Facts about Charles Schulz
Charles Schulz Biography
Charles Schulz created and drew the long-running comic strip Peanuts.
By all accounts a shy child while growing up in Minnesota, Charles Schulz took a correspondence art course, served in the U.S. Army during WWII, and then doggedly pursued a career as a cartoonist. His Minneapolis comic panel Li’l Folks was renamed Peanuts and syndicated nationwide in 1950.
By the mid-1960s it had become one of the best-known cartoon strips in the world. Schulz’s characters, including the wishy-washy Charlie Brown and his fantastical dog Snoopy, also starred in a popular series of holiday TV specials and in the stage show You’re A Good Man, Charlie Brown.
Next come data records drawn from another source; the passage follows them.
-- ==== Sys2Proof/Machine/DecodePath.lean ====
section
/-! DEFINITION. The decode path: the commands `DECB` and `DRST`, the codeword classes that phase `D_MASK` tells apart,
and the phases after it (44_decode.md R100 to R108). -/

namespace Sys2Proof.Machine

/-- `DECB c`: `CW <- c; PH <- D_MASK` (44_decode.md R100, R104). -/
def execDecb (c : Byte) (s : State) : Result :=
  onCommand (onSeeded 0x7#4 fun s => .next { s with cw := c, ph := .dMask, rspOut := [] }) s

/-- `DRST`: `HL <- 0` and nothing else; accepted while `SEEDED = 0` (44_decode.md R108). -/
def execDrst (s : State) : Result := onCommand (fun s => .next (respond 0x00#8 [] { s with hl := false })) s

/-- The first half of phase `D_MASK`: draw the mask and unmask `CW`, which still holds the ciphertext byte. The state has
`R` and `MASK` written; the byte is the codeword to classify (44_decode.md R105). -/
def unmaskCodeword (s : State) : State × Byte :=
  ({ (drawMask s).1 with mask := (drawMask s).2 }, applyMask s.cw (drawMask s).2)

/-- A match codeword `cw = f ++ d`: `CW <- cw`, and `f` nibbles to discard before the one that is kept
(44_decode.md R105). -/
def startMatch (f : BitVec 5) (d : DiscCode) (s : State) : State :=
  if f = 0#5 then { s with cw := f ++ d, fails := 0#6, ph := .dKeep }
  else { s with cw := f ++ d, fails := f.setWidth 6, ph := .dSkip }

/-- A malformed codeword `cw = f ++ d`: `CW <- cw`, and the fault before any further draw (44_decode.md R101, R105). -/
def malformed (f : BitVec 5) (d : DiscCode) (s : State) : State :=
  raiseFault (.malformedCiphertext (f ++ d)) { s with cw := f ++ d }

/-- `CW.ESC`: `CW <- 0xFF`, and 32 nibbles to discard (44_decode.md R102, R105). -/
def execCwEsc (s : State) : Result :=
  onCodeword (fun s => .next { s with cw := escCodeword, fails := maxFail, ph := .dEsc }) s

/-- `CW.MATCH.0`: discrepancy 0 (44_decode.md R100, R105). -/
def execCwMatch0 (f : BitVec 5) (s : State) : Result := onCodeword (fun s => .next (startMatch f 0#3 s)) s

/-- `CW.MATCH.1`: discrepancy 1 (44_decode.md R100, R105). -/
def execCwMatch1 (f : BitVec 5) (s : State) : Result := onCodeword (fun s => .next (startMatch f 1#3 s)) s

/-- `CW.MATCH.2`: discrepancy 2 (44_decode.md R100, R105). -/
def execCwMatch2 (f : BitVec 5) (s : State) : Result := onCodeword (fun s => .next (startMatch f 2#3 s)) s

/-- `CW.MATCH.3`: discrepancy 3 (44_decode.md R100, R105). -/
def execCwMatch3 (f : BitVec 5) (s : State) : Result := onCodeword (fun s => .next (startMatch f 3#3 s)) s

/-- `CW.MATCH.4`: discrepancy 4 (44_decode.md R100, R105). -/
def execCwMatch4 (f : BitVec 5) (s : State) : Result := onCodeword (fun s => .next (startMatch f 4#3 s)) s

/-- `CW.BAD.5`: discrepancy 5 (44_decode.md R101; 60_exceptions.md R113). -/
def execCwBad5 (f : BitVec 5) (s : State) : Result := onCodeword (fun s => .next (malformed f 5#3 s)) s

/-- `CW.BAD.6`: discrepancy 6 (44_decode.md R101; 60_exceptions.md R113). -/
def execCwBad6 (f : BitVec 5) (s : State) : Result := onCodeword (fun s => .next (malformed f 6#3 s)) s

/-- `CW.BAD.7`: discrepancy 7 (44_decode.md R101; 60_exceptions.md R113). -/
def execCwBad7 (f : BitVec 5) (s : State) : Result := onCodeword (fun s => .next (malformed f 7#3 s)) s

/-- One discarded nibble: `(R, _) <- Nibble(R); FAILS <- FAILS - 1` (44_decode.md R106). -/
def discardOne (s : State) : State := { (drawNibble s).1 with fails := s.fails - 1#6 }

/-- Phase `D_ESC`: discard; the command is over on the visit that brings `FAILS` to 0 (44_decode.md R106). -/
def phaseDEsc (s : State) : Result :=
  .next (if s.fails = 1#6 then finishCommand (discardOne s) else discardOne s)

/-- Phase `D_SKIP`: discard; on to `D_KEEP` on the visit that brings `FAILS` to 0 (44_decode.md R106). -/
def phaseDSkip (s : State) : Result :=
  .next (if s.fails = 1#6 then { discardOne s with ph := .dKeep } else discardOne s)

/-- Framing of a recovered nibble: the high one waits in `NB`, the low one completes a byte (44_decode.md R103). -/
def frameNibble (p : Nibble) (s : State) : State :=
  if s.hl then { pushByte (joinNibbles s.nb p) s with hl := false } else { s with nb := p, hl := true }

/-- Phase `D_KEEP`: the kept nibble, its correction, its framing (44_decode.md R107). -/
def phaseDKeep (s : State) : Result :=
  match tabInv (discrepancyField s.cw) with
  | some e => .next (finishCommand (frameNibble ((drawNibble s).2 ^^^ e) (drawNibble s).1))
  | none => .fault .invEntryAbsent

end Sys2Proof.Machine
end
Late in 1999 Schulz announced he had colon cancer and would retire after nearly 50 years of drawing Peanuts. He died on February 12, 2000, one day before his final Sunday strip appeared. Schulz did not pass the strip to another artist, but many newspapers continue to publish daily reruns of Schulz’s past Peanuts strips.
Extra credit
Music for many of the Peanuts TV specials was composed by Vince Guaraldi… Other Peanuts characters included the crabby Lucy and her blanket-toting brother Linus, tomboy Peppermint Patty and her friend Marcie, Snoopy’s bird friend Woodstock, and the Beethoven-loving Schroeder… Charles Schulz was married to the former Joyce Halverson from 1951 until their divorce in 1972. He married Jean Forsyth Clyde in 1973, and they remained married until Schulz’s death… Charles Schulz’s nickname was ‘Sparky.’